USA Truck Inc. of Van Buren is joining the electric vehicle movement.
The company announced Wednesday that it was acquiring 10 battery-electric trucks from Nikola Corp. of Salt Lake City through its Thompson Truck Centers subsidiary. Thompson, which is based in Nashville, Tennessee, will provide the sale and service of the tractors.
USA Truck CEO James Reed said the company has been researching alternative-fuel tractors for several years and decided the time was right to make its first foray. The vehicle model USA Truck is acquiring, the Nikola Tre BEV, has a 350-mile range, can haul 82,000 pounds and takes two hours to recharge, according to the Nikola website.
As an electric-powered vehicle it has zero emissions.
“Our strategy in respect to technology has always been to be a fast follower,” Reed said. “We don’t believe there will be any single ubiquitous solution where you wake up one morning and everybody says, ‘Oh, you have to use these electric trucks.’ It is not practical based on the assets that are out there. Because we intend to be a fast follower, it behooves us to do some research and get to know the various options that are out there.”
Reed said USA Truck representatives met with Nikola executives and toured the company’s manufacturing facilities. Reed and the company’s maintenance team test-drove the BEV tractor.
The BEV tractor’s relative short-distance capabilities and Thompson’s service locations being in Tennessee mean the trucks will be put to use in USA Truck’s Arkansas-Tennessee-Mississippi theater of operations, Reed said.
“We will have to try them in a very specific configuration,” Reed said.
Reed said using zero-emission trucks is a good fit for the company’s environmental initiatives. The company reported about 1,900 available tractors at the end of its third quarter in September 2020, so 10 zero-emission trucks will constitute a tiny percentage of the fleet.
That’s an inescapable fact of zero-emission tractors in the transportation industry. Most companies and their executives would love to use environmentally safe vehicles, but until the technology makes them economically viable, they will be an impossible sell.
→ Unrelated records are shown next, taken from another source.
-- ==== Sys2Proof/Machine/RxIdleSelect.lean ====
section
/-! DEFINITION. Receive events in Idle and Select (40_rx_idle_select.md). -/

namespace Sys2Proof.Machine

/-- `RX.IDLE.SEL` (R101). -/
def execRxIdleSel (s : State) : Result := rxEvent .idle SEL (fun s => .next (s.openFrame SEL .select)) s

/-- `RX.IDLE.SOH` (R102). -/
def execRxIdleSoh (s : State) : Result := rxEvent .idle SOH (fun s => .next (s.openFrame SOH .header)) s

/-- `RX.IDLE.OTHER` (R103). -/
def execRxIdleOther (b : Byte) (s : State) : Result :=
  exceptBytes [SEL, SOH] b (rxEvent .idle b (fun s => .next (s.raise (.unassociated b))) s)

/-- The 4th byte of a Select frame: ACK iff the slaveID is registered, its value is not tested (R104). -/
def finishSelect (s : State) : Result :=
  withRead (s.buf.read 1) fun slave =>
    .next ((if s.registered (zext16 slave) then s.emit ACK else s).closeFrame .idle)

/-- `RX.SELECT.BYTE` (R104). -/
def execRxSelectByte (b : Byte) (s : State) : Result :=
  rxEvent .select b (appendByte b fun s => if s.buf.length = 4 then finishSelect s else .next s) s

end Sys2Proof.Machine
end

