-- ==== Sys2Proof/Laws/State.lean ====
section
/-! SUPPORT. One lemma per field per update of State, true by rfl, so that no proof unfolds a record update. -/

namespace Sys2Proof.Machine

/-! ### `State.openWindow` -/

@[simp] theorem State.openWindow_rxs (s : State) (r : Request) : (s.openWindow r).rxs = s.rxs := rfl
@[simp] theorem State.openWindow_buf (s : State) (r : Request) : (s.openWindow r).buf = s.buf := rfl
@[simp] theorem State.openWindow_latches (s : State) (r : Request) : (s.openWindow r).latches = s.latches := rfl
@[simp] theorem State.openWindow_rxq (s : State) (r : Request) : (s.openWindow r).rxq = s.rxq := rfl
@[simp] theorem State.openWindow_txOut (s : State) (r : Request) : (s.openWindow r).txOut = s.txOut := rfl
@[simp] theorem State.openWindow_busy (s : State) (r : Request) : (s.openWindow r).busy = true := rfl
@[simp] theorem State.openWindow_alive (s : State) (r : Request) : (s.openWindow r).alive = s.alive := rfl
@[simp] theorem State.openWindow_txStatus (s : State) (r : Request) : (s.openWindow r).txStatus = s.txStatus := rfl
@[simp] theorem State.openWindow_txs (s : State) (r : Request) : (s.openWindow r).txs = s.txs := rfl
@[simp] theorem State.openWindow_txRound (s : State) (r : Request) : (s.openWindow r).txRound = s.txRound := rfl
@[simp] theorem State.openWindow_txHdr (s : State) (r : Request) : (s.openWindow r).txHdr = s.txHdr := rfl
@[simp] theorem State.openWindow_txDat (s : State) (r : Request) : (s.openWindow r).txDat = s.txDat := rfl
@[simp] theorem State.openWindow_cfg (s : State) (r : Request) : (s.openWindow r).cfg = s.cfg := rfl
@[simp] theorem State.openWindow_mon (s : State) (r : Request) : (s.openWindow r).mon = s.mon := rfl
@[simp] theorem State.openWindow_diag (s : State) (r : Request) : (s.openWindow r).diag = s.diag := rfl
@[simp] theorem State.openWindow_reqOut (s : State) (r : Request) : (s.openWindow r).reqOut = s.reqOut ++ [r] := rfl
@[simp] theorem State.openWindow_statusOut (s : State) (r : Request) : (s.openWindow r).statusOut = s.statusOut := rfl
@[simp] theorem State.openWindow_script (s : State) (r : Request) : (s.openWindow r).script = s.script := rfl
@[simp] theorem State.openWindow_freeCount (s : State) (r : Request) : (s.openWindow r).freeCount = s.freeCount := rfl

/-! ### `State.closeWindow` -/

@[simp] theorem State.closeWindow_rxs (s : State) : (s.closeWindow).rxs = s.rxs := rfl
@[simp] theorem State.closeWindow_buf (s : State) : (s.closeWindow).buf = s.buf := rfl
@[simp] theorem State.closeWindow_latches (s : State) : (s.closeWindow).latches = s.latches := rfl
@[simp] theorem State.closeWindow_rxq (s : State) : (s.closeWindow).rxq = s.rxq := rfl
@[simp] theorem State.closeWindow_txOut (s : State) : (s.closeWindow).txOut = s.txOut := rfl
@[simp] theorem State.closeWindow_busy (s : State) : (s.closeWindow).busy = false := rfl
@[simp] theorem State.closeWindow_alive (s : State) : (s.closeWindow).alive = s.alive := rfl
@[simp] theorem State.closeWindow_txStatus (s : State) : (s.closeWindow).txStatus = s.txStatus := rfl
@[simp] theorem State.closeWindow_txs (s : State) : (s.closeWindow).txs = s.txs := rfl
@[simp] theorem State.closeWindow_txRound (s : State) : (s.closeWindow).txRound = s.txRound := rfl
@[simp] theorem State.closeWindow_txHdr (s : State) : (s.closeWindow).txHdr = s.txHdr := rfl
@[simp] theorem State.closeWindow_txDat (s : State) : (s.closeWindow).txDat = s.txDat := rfl
@[simp] theorem State.closeWindow_cfg (s : State) : (s.closeWindow).cfg = s.cfg := rfl
@[simp] theorem State.closeWindow_mon (s : State) : (s.closeWindow).mon = s.mon := rfl
@[simp] theorem State.closeWindow_diag (s : State) : (s.closeWindow).diag = s.diag := rfl
@[simp] theorem State.closeWindow_reqOut (s : State) : (s.closeWindow).reqOut = s.reqOut := rfl
@[simp] theorem State.closeWindow_statusOut (s : State) : (s.closeWindow).statusOut = s.statusOut := rfl
@[simp] theorem State.closeWindow_script (s : State) : (s.closeWindow).script = s.script := rfl
@[simp] theorem State.closeWindow_freeCount (s : State) : (s.closeWindow).freeCount = s.freeCount := rfl
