/-- A size field is laid out as an ID of its own width (R91). -/
theorem szBytes_eq_fieldBytes (wide : Bool) (v : BitVec 16) : szBytes wide v = fieldBytes wide v.toNat :=
  idBytes_eq_fieldBytes wide v

theorem toNat_loByte_of_le {v : BitVec 16} (h : v.toNat ≤ 255) : (loByte v).toNat = v.toNat := by
  simp [loByte]
  omega

/-- A legal size minus one is a 16-bit field (R83). -/
theorem toNat_fieldOfSize {size : Size} (hmin : 1 ≤ size.toNat) (hmax : size.toNat ≤ 65536) :
    (fieldOfSize size).toNat = size.toNat - 1 := by
  have : (size - 1#17).toNat = size.toNat - 1 := by
    rw [BitVec.toNat_sub]
    simp
    omega
  rw [fieldOfSize, BitVec.toNat_setWidth, this]
  omega

/-- The bytes of a header are a header with these fields where `fmt` gives each field the room it needs. -/
theorem headerHas_headerBody {fmt fnc : Byte} {dest src : DevId} {size1 : BitVec 16} (c : Byte)
    (hids : fmtI16 fmt = false → dest.toNat ≤ 255 ∧ src.toNat ≤ 255) (hsize : fmtS16 fmt = false → size1.toNat ≤ 255) :
    HeaderHas (headerBody fmt dest src fnc size1 ++ [c]) dest src fnc size1.toNat := by
  refine ⟨SOH, fmt, c, ?_⟩
  cases hi : fmtI16 fmt <;> cases hs : fmtS16 fmt <;> rw [headerBody, hi, hs]
  case false.false =>
    obtain ⟨hd, hsrc⟩ := hids hi
    exact .inl ⟨hi, hs, _, _, _, rfl, (toNat_loByte_of_le hd).symm, (toNat_loByte_of_le hsrc).symm,
      (toNat_loByte_of_le (hsize hs)).symm⟩
  case false.true =>
    obtain ⟨hd, hsrc⟩ := hids hi
    exact .inr (.inl ⟨hi, hs, _, _, _, _, rfl, (toNat_loByte_of_le hd).symm, (toNat_loByte_of_le hsrc).symm,
      Encoding.toNat_eq_pair size1⟩)
  case true.false =>
    exact .inr (.inr (.inl ⟨hi, hs, _, _, _, _, _, rfl, Encoding.toNat_eq_pair dest, Encoding.toNat_eq_pair src,
      (toNat_loByte_of_le (hsize hs)).symm⟩))
  case true.true =>
    exact .inr (.inr (.inr ⟨hi, hs, _, _, _, _, _, _, rfl, Encoding.toNat_eq_pair dest, Encoding.toNat_eq_pair src,
      Encoding.toNat_eq_pair size1⟩))

section
variable (p : Params) (dest src : DevId) (size : Size)

/-- The bits of the number that R173 gives for `fmt`. -/
theorem fmtBits_ofNat (dir s16 i16 : Bool) :
    fmtS16 (BitVec.ofNat 8 (dir.toNat + 2 * s16.toNat + 4 * i16.toNat)) = s16 ∧
      fmtI16 (BitVec.ofNat 8 (dir.toNat + 2 * s16.toNat + 4 * i16.toNat)) = i16 := by
  revert dir s16 i16
  decide

theorem fmtS16_sendFmt : fmtS16 (sendFmt p dest src size) = sendS16 p size := (fmtBits_ofNat _ _ _).1

theorem fmtI16_sendFmt : fmtI16 (sendFmt p dest src size) = sendI16 dest src := (fmtBits_ofNat _ _ _).2

theorem sendI16_eq_wideIds : sendI16 dest src = wideIds dest src := by
  simp [sendI16, wideIds, gt_iff_lt]

theorem sendS16_eq_wideSize : sendS16 p size = wideSize p size := by
  unfold sendS16 wideSize thresholdNat thresholdOf
  cases p.threshold <;> rfl

end

/-- The header a legal SEND builds carries its operands: an ID above 255 widens both, and a size field above 255 has a
size above either threshold (R173, D9). -/
theorem headerHas_sendHeader (p : Params) (dest src : DevId) (fnc : Byte) {size : Size} (hmin : 1 ≤ size.toNat)
    (hmax : size.toNat ≤ 65536) : HeaderHas (sendHeader p dest src fnc size) dest src fnc (size.toNat - 1) := by
  have hfield := toNat_fieldOfSize hmin hmax
  rw [← hfield]
  refine headerHas_headerBody _ (fun hi => ?ids) (fun hs => ?size)
  case ids =>
    rw [fmtI16_sendFmt] at hi
    simpa [sendI16] using hi
  case size =>
    rw [fmtS16_sendFmt] at hs
    have hle : size.toNat ≤ thresholdNat p.threshold := by simpa [sendS16] using hs
    have hthreshold : thresholdNat p.threshold ≤ 256 := by cases p.threshold <;> decide
    omega

/-- A SEND's header is that of R173 computed in the naturals. -/
theorem sendHeader_eq_txHeaderOf (p : Params) (dest src : DevId) (fnc : Byte) {size : Size} (hmin : 1 ≤ size.toNat)
    (hmax : size.toNat ≤ 65536) : sendHeader p dest src fnc size = txHeaderOf p dest src fnc size := by
  have hbody : headerBody (sendFmt p dest src size) dest src fnc (fieldOfSize size) =
      txHeaderBody p dest src fnc size := by
    rw [headerBody, fmtI16_sendFmt, fmtS16_sendFmt, idBytes_eq_fieldBytes, idBytes_eq_fieldBytes, szBytes_eq_fieldBytes,
      toNat_fieldOfSize hmin hmax, sendFmt, sendI16_eq_wideIds, sendS16_eq_wideSize]
    rfl
  obtain ⟨-, -, hcks⟩ := Encoding.checksumByteUnique (txHeaderBody p dest src fnc size) 0#8
  rw [sendHeader, hbody, withCks, hcks, txHeaderOf]

/-- Settles O5: the header has the SEND's operands as its fields, so it is complete and R121 reads them from it. -/
theorem sentHeaderParsesBack : Obligations.SentHeaderParsesBack := by
  intro p dest src fnc size hmin hmax
  have hhas := headerHas_sendHeader p dest src fnc hmin hmax
  refine ⟨sum8_withCks _, headerComplete_of_headerHas hhas, ?_, sendHeader_eq_txHeaderOf p dest src fnc hmin hmax⟩
  rw [headerLatch_of_headerHas hhas, Nat.sub_add_cancel hmin, BitVec.ofNat_toNat, BitVec.setWidth_eq]

/-! ### The test after an append in `Header` (R120 to R122) -/

theorem sum8_eq_ofNat_sumNat (h : List Byte) : sum8 h = BitVec.ofNat 8 (sumNat h) :=
  BitVec.eq_of_toNat_eq (by simp [Encoding.toNat_sum8, sumNat])

theorem sum8_eq_zero_iff (h : List Byte) : sum8 h = 0#8 ↔ sumNat h = 0 := by
  rw [← Encoding.toNat_sum8, ← BitVec.toNat_inj]
  rfl

section
variable {s : State} {h : List Byte} (hbuf : s.buf = Memory.ofBytes h)
include hbuf

/-- Before the frame is complete nothing more happens. -/
theorem headerCheck_of_not_complete (hc : ¬ HeaderComplete h) : headerCheck s = .next s := by
  unfold headerCheck
  split
  · rfl
  · next h2 =>
    have h1 : 1 < h.length := by simpa [hbuf] using h2
    have hfmt : s.buf.read 1 = some h[1] := by simp [hbuf, h1]
    have hlen : s.buf.length ≠ hdrLen h[1] := fun e =>
      hc (headerComplete_iff.2 ⟨h[1], by simp [h1], by simpa [hbuf] using e⟩)
    rw [hfmt]
    exact if_neg hlen

/-- A complete frame is decided by its sum (R82). -/
theorem headerCheck_of_complete (hc : HeaderComplete h) :
    headerCheck s =
      if sumNat h = 0 then headerAccept s
      else .next (s.raise (.headerChecksum (BitVec.ofNat 8 (sumNat h)))) := by
  obtain ⟨fmt, hf, hl⟩ := headerComplete_iff.1 hc
  have hfmt : s.buf.read 1 = some fmt := by rw [hbuf, Memory.read_ofBytes, hf]
  have hlen : s.buf.length = hdrLen fmt := by rw [hbuf, Memory.length_ofBytes, hl]
  have h2 : ¬ s.buf.length < 2 := by
    have := (hdrLen_bounds fmt).1
    omega
  have hbytes : s.buf.bytes = h := by rw [hbuf, Memory.bytes_ofBytes]
  rw [headerCheck, if_neg h2, hfmt, withRead, if_pos hlen, hbytes, ← sum8_eq_ofNat_sumNat]
  simp only [sum8_eq_zero_iff]

theorem headerAccept_of_headerHas {did sid : DevId} {fnc : Byte} {field : Nat} (hh : HeaderHas h did sid fnc field) :
    headerAccept s = .next
      (((s.setLatches ⟨did, sid, fnc, BitVec.ofNat 17 (field + 1)⟩).emit ACK).closeFrame .headerComplete) := by
  rw [headerAccept, hbuf, headerLatch_of_headerHas hh]
  rfl

end

/-! ### A byte in `Header` -/

/-- The byte is taken and stored, and the test follows. -/
theorem execRxHeaderByte_of_ready {s : State} {b : Byte} {rest bs : List Byte} (hready : ParserReady s .header b rest)
    (hbuf : s.buf = Memory.ofBytes bs) (hl : bs.length < bufCap) :
    execRxHeaderByte b s = headerCheck ((s.taken b rest).setBuf (Memory.ofBytes (bs ++ [b]))) := by
  rw [execRxHeaderByte, IdleSelect.rxEvent_of_ready _ hready,
    IdleSelect.appendByte_of_ofBytes (s := s.taken b rest) b _ hbuf hl]

/-- A frame that is complete with further bytes is far below `BUF_CAP`. -/
theorem length_lt_bufCap {bs tail : List Byte} (hc : HeaderComplete (bs ++ tail)) : bs.length < bufCap := by
  have := length_le_of_headerComplete hc
  rw [List.length_append] at this
  simp only [bufCap]
  omega

/-- Settles O13: the test finds the frame not complete. -/
theorem headerByteStored : Obligations.HeaderByteStored := by
  intro s b rest bs hready hbuf hl hc
  exact (execRxHeaderByte_of_ready hready hbuf hl).trans (headerCheck_of_not_complete rfl hc)

/-- Settles O14: the frame is complete and sums to zero, and its fields are what `header_accept()` reads. -/
theorem goodHeaderLatched : Obligations.GoodHeaderLatched := by
  intro s b rest bs did sid fnc field hready hbuf hh hsum
  have hc := headerComplete_of_headerHas hh
  calc exec (.rxHeaderByte b) s
      = headerCheck ((s.taken b rest).setBuf (Memory.ofBytes (bs ++ [b]))) :=
        execRxHeaderByte_of_ready hready hbuf (length_lt_bufCap hc)
    _ = headerAccept ((s.taken b rest).setBuf (Memory.ofBytes (bs ++ [b]))) :=
        (headerCheck_of_complete rfl hc).trans (if_pos hsum)
    _ = _ := by
        rw [headerAccept_of_headerHas rfl hh]
        simp [State.taken, State.setBuf, State.setLatches, State.emit, State.closeFrame, State.setRxs]

/-- Settles O15: the frame is complete and does not sum to zero, so E1 is raised. -/
theorem badHeaderNaked : Obligations.BadHeaderNaked := by
  intro s b rest bs hready hbuf hc hsum
  calc exec (.rxHeaderByte b) s
      = headerCheck ((s.taken b rest).setBuf (Memory.ofBytes (bs ++ [b]))) :=
        execRxHeaderByte_of_ready hready hbuf (length_lt_bufCap hc)
    _ = .next (((s.taken b rest).setBuf (Memory.ofBytes (bs ++ [b]))).raise
          (.headerChecksum (BitVec.ofNat 8 (sumNat (bs ++ [b]))))) :=
        (headerCheck_of_complete rfl hc).trans (if_neg hsum)
    _ = _ := by simp [State.taken, State.setBuf, State.raise, State.emit, State.report, State.setRxs]

/-! ### A header frame, byte by byte (R102, R120; log 2) -/

/-- A header layout is a frame of the marker and at least one byte behind it. -/
theorem frame_of_isHeader {i : Instr} {h : List Byte} (hi : isHeader i = true) (he : encode i = .link h) :
    grainOf i = .frame ∧ ∃ b bs, h = SOH :: b :: bs := by
  cases i with
  | headerI8S8 | headerI8S16 | headerI16S8 | headerI16S16 =>
    cases he
    exact ⟨rfl, _, _, rfl⟩
  | _ => cases hi

theorem consumeSeq_singleton {b : Byte} {s : State} (hc : s.canConsume = true) :
    consumeSeq [b] s = consumeByte b s := by
  simp only [consumeSeq, hc, if_true]
  cases consumeByte b s <;> rfl
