/-- A command that the host writes to CMD of an idle engine, and that the engine completes in the
turn after it. -/
theorem run_of_issue {i : Instr} {w : Word} {rest : List Move} (hb : s.status.busy = false)
    (hd : decode w = .legal i) (hm : s.moves = .host (.write 0#3 0#32 w) :: .engine :: rest)
    (ht : exec i { issue w s with moves := rest, port := .okay } = .next t) :
    Host.Core.run core 2 s = .next t := by
  have hturn := step_of_legal (rest := rest)
    (s := { issue w { s with moves := .engine :: rest } with port := .okay }) rfl hd rfl
  exact (run_succ_of_step (M := core) (k := 1) (step_of_issue hb hm)).trans
    (run_succ_of_step (M := core) (k := 0) (hturn.trans ht))

/-- Settles O8: NOP has no check and its commit writes nothing; from reset the host's write issues
the word, and the engine's turn completes it. -/
theorem nopOnlyCompletes : Obligations.NopOnlyCompletes :=
  ⟨rfl, exec_nop, _, run_of_issue rfl rfl rfl (exec_nop _), rfl⟩

/-! ### MOVE (43_control R161) -/

/-- MOVE of the output `v`: no check fails, and the commit copies it. -/
theorem exec_move_of_holds (hlen : v.length = s.olen.toNat) (hv : Memory.holds s.obuf 0 v) :
    exec .move s = .next (complete (putInput v s)) := by
  rw [exec, execMove, (memRead_eq_ok_iff _ _ _ _ _).2 ⟨hlen, hv⟩, runCommand_ok]

/-- In a state of the invariant the output is written, whatever left it there. -/
theorem State.Inv.exists_output (h : s.Inv) :
    ∃ v, v.length = s.olen.toNat ∧ Memory.holds s.obuf 0 v := by
  cases hread : memRead .obuf s.obuf 0 s.olen.toNat with
  | ok v => exact ⟨v, (memRead_eq_ok_iff _ _ _ _ _).1 hread⟩
  | raise e info pos => exact absurd hread (memRead_ne_raise _ _ _ _ _ _ _)
  | fault f =>
    obtain ⟨i, -, -, hi, hnone, -⟩ := (memRead_eq_fault_iff _ _ _ _ _).1 hread
    exact absurd hnone (h.outputWritten i (by omega))

theorem putInput_eq (hlen : v.length = s.olen.toNat) :
    putInput v s = { s with ibuf := Memory.writeMany s.ibuf 0 v, len := s.olen } := by
  rw [putInput, hlen, BitVec.ofNat_toNat, BitVec.setWidth_eq]

/-- The bytes that the first copy has written stand there already when the second writes them. -/
theorem complete_putInput_idem (h : Memory.wf s.ibuf) (v : List Byte) :
    complete (putInput v (complete (putInput v s))) = complete (putInput v s) := by
  have hwrite : Memory.writeMany (Memory.writeMany s.ibuf 0 v) 0 v = Memory.writeMany s.ibuf 0 v :=
    Memory.writeMany_of_holds (Memory.wf_writeMany h 0 v) (Memory.holds_writeMany s.ibuf 0 v)
  simp only [complete, putInput, hwrite]

/-- Settles O9: MOVE reads the output and commits the copy; in a state of the invariant there is an
output to read, and the first copy leaves OBUF and OLEN for the second. -/
theorem moveCopiesOutputToInput : Obligations.MoveCopiesOutputToInput := by
  refine ⟨rfl, fun s v hlen hv => ?_, fun s hs => ?_⟩
  · refine ⟨_, exec_move_of_holds hlen hv, ?_, Memory.holds_writeMany s.ibuf 0 v, fun a ha =>
      Memory.read_writeMany_outside (.inr (by rwa [Nat.zero_add]))⟩
    rw [putInput_eq hlen]
    rfl
  · obtain ⟨v, hlen, hv⟩ := hs.exists_output
    have hagain : exec .move (complete (putInput v s)) =
        .next (complete (putInput v (complete (putInput v s)))) := exec_move_of_holds hlen hv
    rw [complete_putInput_idem hs.ibufForm.1] at hagain
    exact ⟨_, exec_move_of_holds hlen hv, rfl, hagain⟩

end Sys2Proof.Machine
end

/-! ## The engine's turn (60_exceptions R174) -/

section

namespace Sys2Proof.Machine

/-- Settles O5: `engineStep_of_legal`, in the state that the turn leaves for the command. -/
theorem stepRunsTheDecodedCommand : Obligations.StepRunsTheDecodedCommand :=
  fun _ _ _ hb hd => ⟨fun hm => (step_of_nil hm).trans (engineStep_of_legal hb hd),
    step_of_legal hb hd⟩

/-- Settles O6: `engineStep_of_idle`, in the state that the turn leaves. -/
theorem idleEngineTurnChangesNothing : Obligations.IdleEngineTurnChangesNothing :=
  fun _ _ hb => ⟨fun hm => (step_of_nil hm).trans (engineStep_of_idle hb),
    fun hm => (step_of_engine hm).trans (engineStep_of_idle hb)⟩

end Sys2Proof.Machine
end

/-! ## The error table (60_exceptions R171 to R173)

`Raise` is the table; each check phase raises only what stands in its command's rows, by one rule
for each way a check is built. -/

section

namespace Sys2Proof.Machine

variable {α β : Type} {s t : State} {i : Instr} {P : ErrCode → Word → Word → Prop}

/-! ### What a check can raise -/

/-- Every error that the check raises, with its ERRINFO and ERRPOS, is one of `P`. -/
def Check.RaisesOnly (c : Check α) (P : ErrCode → Word → Word → Prop) : Prop :=
  ∀ e info pos, c = .raise e info pos → P e info pos

theorem Check.RaisesOnly.ok (a : α) : (Check.ok a).RaisesOnly P := nofun

/-- The second check is made only on what the first one has found. -/
theorem Check.RaisesOnly.bind {c : Check α} {k : α → Check β} (hc : c.RaisesOnly P)
    (hk : ∀ a, c = .ok a → (k a).RaisesOnly P) : (c.bind k).RaisesOnly P := by
  intro e info pos h
  rcases (Check.bind_eq_raise_iff _ _ _ _ _).1 h with h | ⟨a, ha, h⟩
  · exact hc e info pos h
  · exact hk a ha e info pos h

theorem raiseIf_raisesOnly {bad : Bool} {e : ErrCode} {info pos : Word}
    (h : bad = true → P e info pos) : (raiseIf bad e info pos).RaisesOnly P := by
  intro e' info' pos' hraise
  obtain ⟨hbad, rfl, rfl, rfl⟩ := (raiseIf_eq_raise_iff _ _ _ _ _ _ _).1 hraise
  exact h hbad

theorem memRead_raisesOnly (space : Space) (m : List (Nat × α)) (a n : Nat) :
    (memRead space m a n).RaisesOnly P :=
  fun _ _ _ h => absurd h (memRead_ne_raise _ _ _ _ _ _ _)

theorem checkLen_raisesOnly {capacity : Nat}
    (h : capacity < s.len.toNat → P .lenRange s.len 0#32) : (checkLen capacity s).RaisesOnly P :=
  raiseIf_raisesOnly fun hbad => h (of_decide_eq_true hbad)

theorem checkOrigin_raisesOnly {n : Nat} {r : Word}
    (h : 1 ≤ n → n ≤ r.toNat → P .originRange r 0#32) : (checkOrigin n r).RaisesOnly P := by
  refine raiseIf_raisesOnly fun hbad => ?_
  obtain ⟨h1, hr⟩ : 1 ≤ n ∧ n ≤ r.toNat := by simpa using hbad
  exact h h1 hr

/-- Only a byte that is ALPHA or more is raised, at its own index. -/
theorem checkBytes_raisesOnly {alpha i : Nat} {code : ErrCode} {x : List Byte}
    (h : ∀ k v, x[k]? = some v → alpha ≤ v.toNat →
      P code (v.setWidth 32) (BitVec.ofNat 32 (i + k))) :
    (checkBytes alpha code i x).RaisesOnly P := by
  induction x generalizing i with
  | nil => exact .ok ()
  | cons w x ih =>
    rw [checkBytes]
    split
    · rintro _ _ _ ⟨⟩
      exact h 0 w rfl ‹_›
    · refine ih fun k v hk hv => ?_
      rw [Nat.add_right_comm]
      exact h (k + 1) v hk hv

/-! ### The table (60_exceptions R172) -/

/-- The commands that check every byte against ALPHA, each with the code of its error. -/
abbrev ChecksBytes (i : Instr) (code : ErrCode) : Prop :=
  code = .symbolRange ∧ i ∈ [Instr.mtfe, .mtfeC] ∨ code = .rankRange ∧ i ∈ [Instr.mtfd, .mtfdC]

/-- The rows of legal commands: command, code, ERRINFO and ERRPOS, under the row's condition. -/
inductive Raise (s : State) : Instr → ErrCode → Word → Word → Prop where
  | blockLen {i : Instr} (hi : i ∈ [Instr.sort, .cmpr, .bwte, .bwteS, .bwtd])
      (hn : s.nmax < s.len.toNat) : Raise s i .lenRange s.len 0#32
  | serialLen (hn : s.nmax + 4 < s.len.toNat) : Raise s .bwtdS .lenRange s.len 0#32
  | streamLen {i : Instr} (hi : i ∈ [Instr.mtfe, .mtfeC, .mtfd, .mtfdC])
      (hn : s.bufsz < s.len.toNat) : Raise s i .lenRange s.len 0#32
  | header (h4 : s.len.toNat < 4) : Raise s .bwtdS .hdrShort s.len 0#32
  | origin (h1 : 1 ≤ s.len.toNat) (ho : s.len.toNat ≤ s.origin.toNat) :
      Raise s .bwtd .originRange s.origin 0#32
  | headerOrigin {b0 b1 b2 b3 : Byte} (h5 : 5 ≤ s.len.toNat)
      (hh : Memory.holds s.ibuf 0 [b0, b1, b2, b3])
      (ho : s.len.toNat - 4 ≤ (b0 ++ b1 ++ b2 ++ b3).toNat) :
      Raise s .bwtdS .originRange (b0 ++ b1 ++ b2 ++ b3) 0#32
  | arg0 (h0 : s.len.toNat ≤ s.arg0.toNat) : Raise s .cmpr .argRange s.arg0 0#32
  | arg1 (h1 : s.len.toNat ≤ s.arg1.toNat) : Raise s .cmpr .argRange s.arg1 1#32
  | byte {i : Instr} {code : ErrCode} (hi : ChecksBytes i code) {k : Nat} {v : Byte}
      (hk : k < s.len.toNat) (hread : Memory.read s.ibuf k = some v)
      (hv : s.alpha.toNat ≤ v.toNat) : Raise s i code (v.setWidth 32) (BitVec.ofNat 32 k)

/-! ### The check phases -/

theorem readBlock_raisesOnly (hi : i ∈ [Instr.sort, .cmpr, .bwte, .bwteS, .bwtd]) :
    (readBlock s).RaisesOnly (Raise s i) :=
  .bind (checkLen_raisesOnly (.blockLen hi)) fun _ _ => memRead_raisesOnly _ _ _ _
The BEV tractors reportedly sell for more than $250,000 each and, while USA Truck didn’t disclose the price it’s paying, Reed said there is an agreement with Nikola to make the cost “agnostic,” meaning the BEV tractors won’t cost more than a diesel tractor.
USA Truck’s agreement gives the company the option of purchasing another 90 tractors during the next two years. Reed said USA Truck hopes to put the first 10 into operation in the third quarter of fiscal 2022, which is roughly the summer months.
“I believe in the Hippocratic Oath of trucking: First, do no harm,” Reed said. “The metrics that will be important for these trucks are the exact same metrics that we look at for current trucks. This gives us a nice safety net to explore this without any undue concerns about economics. For us, all the same metrics apply. It has got to be at least as good as the viable option.”
For a publicly traded company, the most important motto is, of course, “First, lose no money.”
In September, Craig Harper appeared on University of Arkansas’ “Business Integrity School” podcast and spoke about how electric vehicles just aren’t economically feasible for large-scale use at companies. Harper is the chief sustainability officer at J.B. Hunt Transport Services Inc. of Lowell and a good friend of Reed’s.
“I consider Craig one of my closest friends in Arkansas, and I think he is wise and I think he is right,” Reed said. “You can’t compromise your company’s profitability to be on the leading edge. In a commoditized business, there is no first mover advantage. We understand that.
“I don’t want to put Nikola or Thompson Cat in a weird position, but they are being very forward-looking about this opportunity with us. It’s a win-win for us. They get their technology out there, and we get to try it.”